■ **Task**
Note every line in the entries that contains the string "userWriteSW", and copy it.

■ **Data for analysis**
/-- PUSH goes on exactly at four backed bytes below SP, and puts the register's word there (R181). -/
theorem exec_push_eq_next {a : Reg} (ha : a ≠ .r13) :
    exec (.push a) s = .next t ↔
      backedBytes s.mem (s.readReg .r13 - 4#32) 4 ∧
        t = (s.lowerSp 4#32).setMem (s.mem.putWord (s.readReg .r13 - 4#32) (s.readReg a)) := by
  rw [exec_push_eq_exec_st, exec_st_eq_next, BitVec.add_zero, State.readReg_lowerSp, State.readReg_lowerSp,
    if_pos rfl, if_neg ha, State.lowerSp_mem]

end Pushes

/-! ### Pops -/

/-- `i` at `s` loads `v` from the `n` bytes at SP into `a` and then adds `n` to SP, and nothing else: `loadsReg` at SP
with the rule's last statement after it (R180, R182, R184). -/
def popsReg (i : Instr) (a : Reg) (n : Nat) (v : Word) (s : State) : Prop :=
  (a = .r12 ∧ s.superMode = false → exec i s = .fault (.userWriteSW (s.pc - 4#32))) ∧
    (¬(a = .r12 ∧ s.superMode = false) →
      (backedBytes s.mem (s.readReg .r13) n → ∃ t, exec i s = .next t ∧
        (∀ r, t.readReg r =
          if r = .r13 then (if a = .r13 then v else s.readReg .r13) + BitVec.ofNat 32 n
          else if r = a then (if a = .r0 then 0#32 else v) else s.readReg r) ∧
        t.int = s.int ∧ t.mem = s.mem ∧ t.line = s.line) ∧
      ∀ x, firstUnbackedByte s.mem (s.readReg .r13) n x → exec i s = .fault (.memUnmapped x))

section Pops

variable {i j : Instr} {a : Reg} {n : Nat} {v : Word} {s t : State}

/-- POP does what `LD Ra, [R13+0]` does and then raises SP (R182). -/
theorem exec_pop_eq_mapNext (a : Reg) (s : State) :
    exec (.pop a) s = mapNext (·.raiseSp 4#32) (exec (.ld a .r13 0#32) s) := by
  simp only [exec, execPop, execLd, eaConst, loadWord, withDest, BitVec.add_zero]
  cases s.mem.readWord (s.readReg .r13) <;> cases s.mayWrite a <;> rfl

/-- POPB does what `LDB Ra, [R13+0]` does and then raises SP (R184). -/
theorem exec_popb_eq_mapNext (a : Reg) (s : State) :
    exec (.popb a) s = mapNext (·.raiseSp 1#32) (exec (.ldb a .r13 0#32) s) := by
  simp only [exec, execPopb, execLdb, eaConst, loadByte, withDest, BitVec.add_zero]
  cases s.mem.readByte (s.readReg .r13) <;> cases s.mayWrite a <;> rfl

/-- SP is raised from what the load left in it: the loaded word for R13 (R182). -/
theorem changesOnlyReg.readReg_raiseSp (h : changesOnlyReg a v s t) (w : Word) (r : Reg) :
    (t.raiseSp w).readReg r =
      if r = .r13 then (if a = .r13 then v else s.readReg .r13) + w
      else if r = a then (if a = .r0 then 0#32 else v) else s.readReg r := by
  obtain ⟨hregs, -, -, -⟩ := h
  rw [State.readReg_raiseSp, hregs, hregs]
  by_cases ha : a = .r13
  · simp [ha]
  · simp [ha, Ne.symm ha]

/-- A load at SP with SP raised after it is a pop: the faults are the load's. -/
theorem popsReg_of_loadsReg (hexec : exec i s = mapNext (·.raiseSp (BitVec.ofNat 32 n)) (exec j s))
    (hload : loadsReg j a (s.readReg .r13) n v s) : popsReg i a n v s := by
  obtain ⟨hmode, haccess⟩ := hload
  refine ⟨fun hsw => by rw [hexec, hmode hsw]; rfl, fun hsw => ?_⟩
  obtain ⟨hnext, hfault⟩ := haccess hsw
  refine ⟨fun hb => ?_, fun x hx => by rw [hexec, hfault x hx]; rfl⟩
  obtain ⟨t, ht, hchanges⟩ := hnext hb
  have ⟨_, hint, hmem, hline⟩ := hchanges
  exact ⟨t.raiseSp (BitVec.ofNat 32 n), by rw [hexec, ht]; rfl, hchanges.readReg_raiseSp _, hint, hmem, hline⟩

/-- POP pops the word at SP (R182). -/
theorem popsReg_pop (a : Reg) (s : State) : popsReg (.pop a) a 4 (wordAt s.mem (s.readReg .r13)) s := by
  have hload : loadsReg (.ld a .r13 0#32) a (s.readReg .r13 + 0#32) 4 (wordAt s.mem (s.readReg .r13 + 0#32)) s :=
    loadsReg_of_loadWord rfl
  rw [BitVec.add_zero] at hload
  exact popsReg_of_loadsReg (exec_pop_eq_mapNext a s) hload

/-- POPB pops the byte at SP, with zeros above it (R184). -/
theorem popsReg_popb (a : Reg) (s : State) : popsReg (.popb a) a 1 (0#24 ++ s.mem.byteAt (s.readReg .r13)) s := by
  have hload : loadsReg (.ldb a .r13 0#32) a (s.readReg .r13 + 0#32) 1
      (0#24 ++ s.mem.byteAt (s.readReg .r13 + 0#32)) s :=
    loadsReg_of_loadByte rfl
  rw [BitVec.add_zero] at hload
  exact popsReg_of_loadsReg (exec_popb_eq_mapNext a s) hload

end Pops

/-! ### The statements -/

/-- Settles O21: the word decodes by its OP and register, and PUSH is the word store at the lowered SP. -/
theorem pushWordStoresBelow : Obligations.PushWordStoresBelow := by
  refine ⟨fun _ hop => decodeWord_of_opField_eq hop rfl, fun a s sp hsp => ?_⟩
  obtain ⟨hstore, hfault⟩ := storesWord_st_lowerSp hsp a
  rw [exec_push_eq_exec_st]
  refine ⟨fun hb => ?_, hfault⟩
  obtain ⟨t, ht, hcore, hword, hbytes⟩ := hstore hb
  have ⟨_, hint, hline⟩ := hcore
  exact ⟨t, ht, hcore.readReg_of_lowerSp hsp, hint, hline, hword, hbytes⟩

/-- Settles O22: the word decodes by its OP and register, and PUSHB is the byte store at the lowered SP. -/
theorem pushByteStoresBelow : Obligations.PushByteStoresBelow := by
  refine ⟨fun _ hop => decodeWord_of_opField_eq hop rfl, fun a s sp hsp => ?_⟩
  obtain ⟨hstore, hfault⟩ := storesByte_stb_lowerSp hsp a
  rw [exec_pushb_eq_exec_stb]
  refine ⟨fun hb => ?_, hfault⟩
  obtain ⟨t, ht, hcore, hbyte, hbytes⟩ := hstore hb
  have ⟨_, hint, hline⟩ := hcore
  exact ⟨t, ht, hcore.readReg_of_lowerSp hsp, hint, hline, hbyte, hbytes⟩

/-- Settles O23: the word decodes by its OP and register, and POP is the word load at SP with SP raised after it. -/
theorem popWordLoadsAndMovesSp : Obligations.PopWordLoadsAndMovesSp := by
  refine ⟨fun _ hop => decodeWord_of_opField_eq hop rfl, fun a s v hv => ?_⟩
  subst hv
  exact popsReg_pop a s

/-- Settles O24: the word decodes by its OP and register, and POPB is the byte load at SP with SP raised after it. -/
theorem popByteLoadsAndMovesSp : Obligations.PopByteLoadsAndMovesSp := by
  refine ⟨fun _ hop => decodeWord_of_opField_eq hop rfl, fun a s v hv => ?_⟩
  subst hv
  exact popsReg_popb a s

/-- Settles O45: the pop finds SP at the four bytes the push checked and wrote, so it loads the pushed word and raises
SP by what the push took off. -/
theorem popUndoesPush : Obligations.PopUndoesPush := by
  intro a d s t ha h0 h12 h13 hpush
  obtain ⟨hbacked, ht⟩ := (exec_push_eq_next ha).1 hpush
  have hsp : t.advance.readReg .r13 = s.readReg .r13 - 4#32 := by
    rw [State.readReg_advance_of_ne_r15 (by decide), ht, State.readReg_setMem, State.readReg_lowerSp, if_pos rfl]
  have hword : wordAt t.advance.mem (s.readReg .r13 - 4#32) = s.readReg a := by
    rw [State.advance_mem, ht, State.setMem_mem, Memory.wordAt_putWord]
  have hload : backedBytes t.advance.mem (s.readReg .r13 - 4#32) 4 := fun k hk => by
    simpa [ht] using hbacked k hk
  obtain ⟨-, haccess⟩ := popsReg_pop d t.advance
  rw [hsp, hword] at haccess
  obtain ⟨hnext, -⟩ := haccess fun hsw => h12 hsw.1
  obtain ⟨u, hu, hregs, -, hmem, -⟩ := hnext hload
  refine ⟨u, hu, ?_, ?_, hmem⟩
  · rw [hregs, if_neg h13, if_pos rfl, if_neg h0]
  · rw [hregs, if_pos rfl, if_neg h13, BitVec.sub_add_cancel]

end Sys2Proof.Machine

/-! SUPPORT. The modes across a step (60_exceptions.md R205), and what a step does at its boundary with INT = 1, with a
request that is taken and with one that is refused (R192, R193, R202, R212). -/

namespace Sys2Proof.Machine

/-! ### The modes -/

/-- A step that changes M ran an instruction with destination R12 in super mode: M is a bit of SW, and CMP writes other
bits (R34, R205). -/
theorem runs_r12_of_superMode_ne {s t : State} (hstep : step s = .next t) (hchanged : t.superMode ≠ s.superMode) :
    s.superMode = true ∧ ∃ i, s.runs i ∧ i.destination = some .r12 := by
  obtain ⟨i, hruns, ⟨hdest, hsuper⟩ | ⟨-, hk⟩⟩ := statusWordWriters s t Config.swM hstep hchanged
  · exact ⟨hsuper, i, hruns, hdest⟩
  · exact absurd hk (by decide)

/-- LDI into R12 in super mode puts its constant in SW (R119). -/
theorem exec_ldi_r12 {s : State} (c : Word) (hsuper : s.superMode = true) :
    exec (.ldi .r12 c) s = .next (s.setSw c) :=
  setDest_eq_next.2 ⟨by simp [State.mayWrite, hsuper], rfl⟩

/-- Settles O38: a step changes M only from super mode, so a step from user mode keeps it; a write of R12 sets it to bit
M of the value. -/
theorem userModeIsOneWay : Obligations.UserModeIsOneWay := by
  refine ⟨fun s t => runs_r12_of_superMode_ne, fun s t hstep huser => ?_, fun s c hsuper hM => ?_⟩
  · by_contra hsuper
    obtain ⟨hs, -⟩ := runs_r12_of_superMode_ne hstep fun heq => hsuper (heq.trans huser)
    exact absurd huser (by simp [hs])
  · exact ⟨s.setSw c, exec_ldi_r12 c hsuper, hM⟩

/-! ### The boundary and INT -/

/-- A step that takes no interrupt runs the instruction at `pc`, with the entry of this boundary gone (R9, R201). -/
theorem step_of_noEntry {s : State} (hs : s.noEntry) : step s = runInstruction s.passBoundary := by
  simp [step, State.takenRequest_eq_none.2 hs]

/-- A step with INT = 1 that goes on ran an instruction: no hardware interrupt is taken (R193). -/
theorem exists_runs_of_int {s t : State} (hint : s.int = true) (hstep : step s = .next t) :
    ∃ i, s.runs i ∧ exec i s.passBoundary.advance = .next t := by
  rcases step_eq_next.1 hstep with ⟨addr, htaken, -⟩ | hrun
  · obtain ⟨-, hint', -⟩ := State.takenRequest_eq_some.1 htaken
    simp [hint] at hint'
  · exact hrun

/-- With INT = 1 an instruction that goes on leaves INT = 0 exactly if it is IRET: an SWI is disabled (R193, R199,
R212). -/
theorem int_eq_false_iff_of_exec {i : Instr} {s t : State} (hint : s.int = true) (h : exec i s = .next t) :
    t.int = false ↔ i = .iret := by
  constructor
  · intro ht
    rcases (exec_effect h).int_cases with hsame | ⟨c, -, henabled, -⟩ | ⟨hi, -⟩
    · simp [hsame, hint] at ht
    · exact absurd henabled (State.not_swiEnabled_iff.2 (.inr (.inr hint)))
    · exact hi
  · rintro rfl
    cases h
    rfl

/-- Settles O34: the step runs an instruction, of which IRET alone clears INT, and a disabled SWI does nothing. -/
theorem interruptsDoNotNest : Obligations.InterruptsDoNotNest := by
  intro s t hint hstep
  refine ⟨?_, fun c hruns => ?_⟩
  · obtain ⟨i, hruns, hexec⟩ := exists_runs_of_int hint hstep
    exact ⟨i, hruns, int_eq_false_iff_of_exec (s := s.passBoundary.advance) hint hexec⟩
  · have hdisabled : exec (.swi c) s.passBoundary.advance = .next s.passBoundary.advance :=
      execSwi_of_not_swiEnabled c (State.not_swiEnabled_iff.2 (.inr (.inr hint)))
    cases hstep.symm.trans ((step_of_runs hruns).trans hdisabled)
    rfl

/-- Settles O32: the request is taken, and the entry is made from the state with the boundary passed. -/
theorem hardwareInterruptEntry : Obligations.HardwareInterruptEntry := by
  intro s addr hI hint hline
  have htaken : s.takenRequest = some addr := State.takenRequest_eq_some.2 ⟨hI, hint, hline⟩
  obtain ⟨t, hstep, henters⟩ := exists_step_entersInterrupt_of_takenRequest htaken
  refine ⟨t, hstep, henters, ?_⟩
  cases (step_of_takenRequest htaken).symm.trans hstep
  rfl

/-- Settles O33: neither state takes an interrupt, and they are the same once the boundary is passed. -/
theorem refusedRequestIsIgnored : Obligations.RefusedRequestIsIgnored := by
  intro s r rest hline hrefused
  have hs : s.noEntry := hrefused.imp_right .inl
  have hnone : (s.setLine (none :: rest)).noEntry := .inr (.inr (.inr rfl))
  have hpass : s.passBoundary = (s.setLine (none :: rest)).passBoundary := by
    rw [State.passBoundary, hline]
    rfl
  rw [step_of_noEntry hs, step_of_noEntry hnone, hpass]

end Sys2Proof.Machine

/-! SUPPORT. The causes of a fault of an instruction, said once for all of `exec` as its effects are, and what follows
from them for the mode check and for every fault of a step (60_exceptions.md R191, R204). -/

namespace Sys2Proof.Machine

/-! ### The faults of the memory accesses -/

section Access

variable {m : Memory} {p v : Word} {b : Byte} {f : Fault}

theorem Memory.isBacked_of_readWord_eq_error (h : m.readWord p = .error f) :
    ∃ x, f = .memUnmapped x ∧ m.isBacked x = false := by
  obtain ⟨x, hx, rfl⟩ := Memory.readWord_eq_error.1 h
  exact ⟨x, rfl, (Memory.firstUnbacked_eq_some hx).2⟩

theorem Memory.isBacked_of_writeWord_eq_error (h : m.writeWord p v = .error f) :
    ∃ x, f = .memUnmapped x ∧ m.isBacked x = false := by
  obtain ⟨x, hx, rfl⟩ := Memory.writeWord_eq_error.1 h
  exact ⟨x, rfl, (Memory.firstUnbacked_eq_some hx).2⟩

theorem Memory.isBacked_of_readByte_eq_error (h : m.readByte p = .error f) :
    ∃ x, f = .memUnmapped x ∧ m.isBacked x = false := by
  obtain ⟨hp, rfl⟩ := Memory.readByte_eq_error.1 h
  exact ⟨p, rfl, hp⟩

theorem Memory.isBacked_of_writeByte_eq_error (h : m.writeByte p b = .error f) :
    ∃ x, f = .memUnmapped x ∧ m.isBacked x = false := by
  obtain ⟨hp, rfl⟩ := Memory.writeByte_eq_error.1 h
  exact ⟨p, rfl, hp⟩

end Access

/-! ### The causes of the faults of an instruction -/

/-- `FaultCause i s f`: the causes for which instruction `i` can stop at `s`, and the fault `f` each raises (R191).
`exec_faultCause` ties it to `exec`. -/
inductive FaultCause (i : Instr) (s : State) : Fault → Prop where
  /-- the destination is R12 in user mode (R38, R204) -/
  | mode (hdest : i.destination = some .r12) (huser : s.superMode = false) : FaultCause i s (.userWriteSW s.instrAddr)
  /-- a zero divisor (R136) -/
  | divisor (a b c : Reg) (hi : i = .div a b c) (hc : s.readReg c = 0#32) : FaultCause i s (.divideByZero s.instrAddr)
  /-- an address that is not backed (R53) -/
  | unmapped (x : Word) (hx : s.mem.isBacked x = false) : FaultCause i s (.memUnmapped x)

section OfFault

variable {i : Instr} {s : State} {a : Reg} {ea v : Word} {f : Fault}

theorem FaultCause.of_isBacked (h : ∃ x, f = .memUnmapped x ∧ s.mem.isBacked x = false) : FaultCause i s f := by
  obtain ⟨x, rfl, hx⟩ := h
  exact .unmapped x hx

/-- A failed mode check of the destination is a cause (R38). -/
theorem FaultCause.of_mayWrite (hdest : i.destination = some a) (hmay : s.mayWrite a = false) :
    FaultCause i s (.userWriteSW s.instrAddr) := by
  obtain ⟨rfl, huser⟩ := State.mayWrite_eq_false.1 hmay
  exact .mode hdest huser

■ **Answer to this task**
  (a = .r12 ∧ s.superMode = false → exec i s = .fault (.userWriteSW (s.pc - 4#32))) ∧
  | mode (hdest : i.destination = some .r12) (huser : s.superMode = false) : FaultCause i s (.userWriteSW s.instrAddr)
    FaultCause i s (.userWriteSW s.instrAddr) := by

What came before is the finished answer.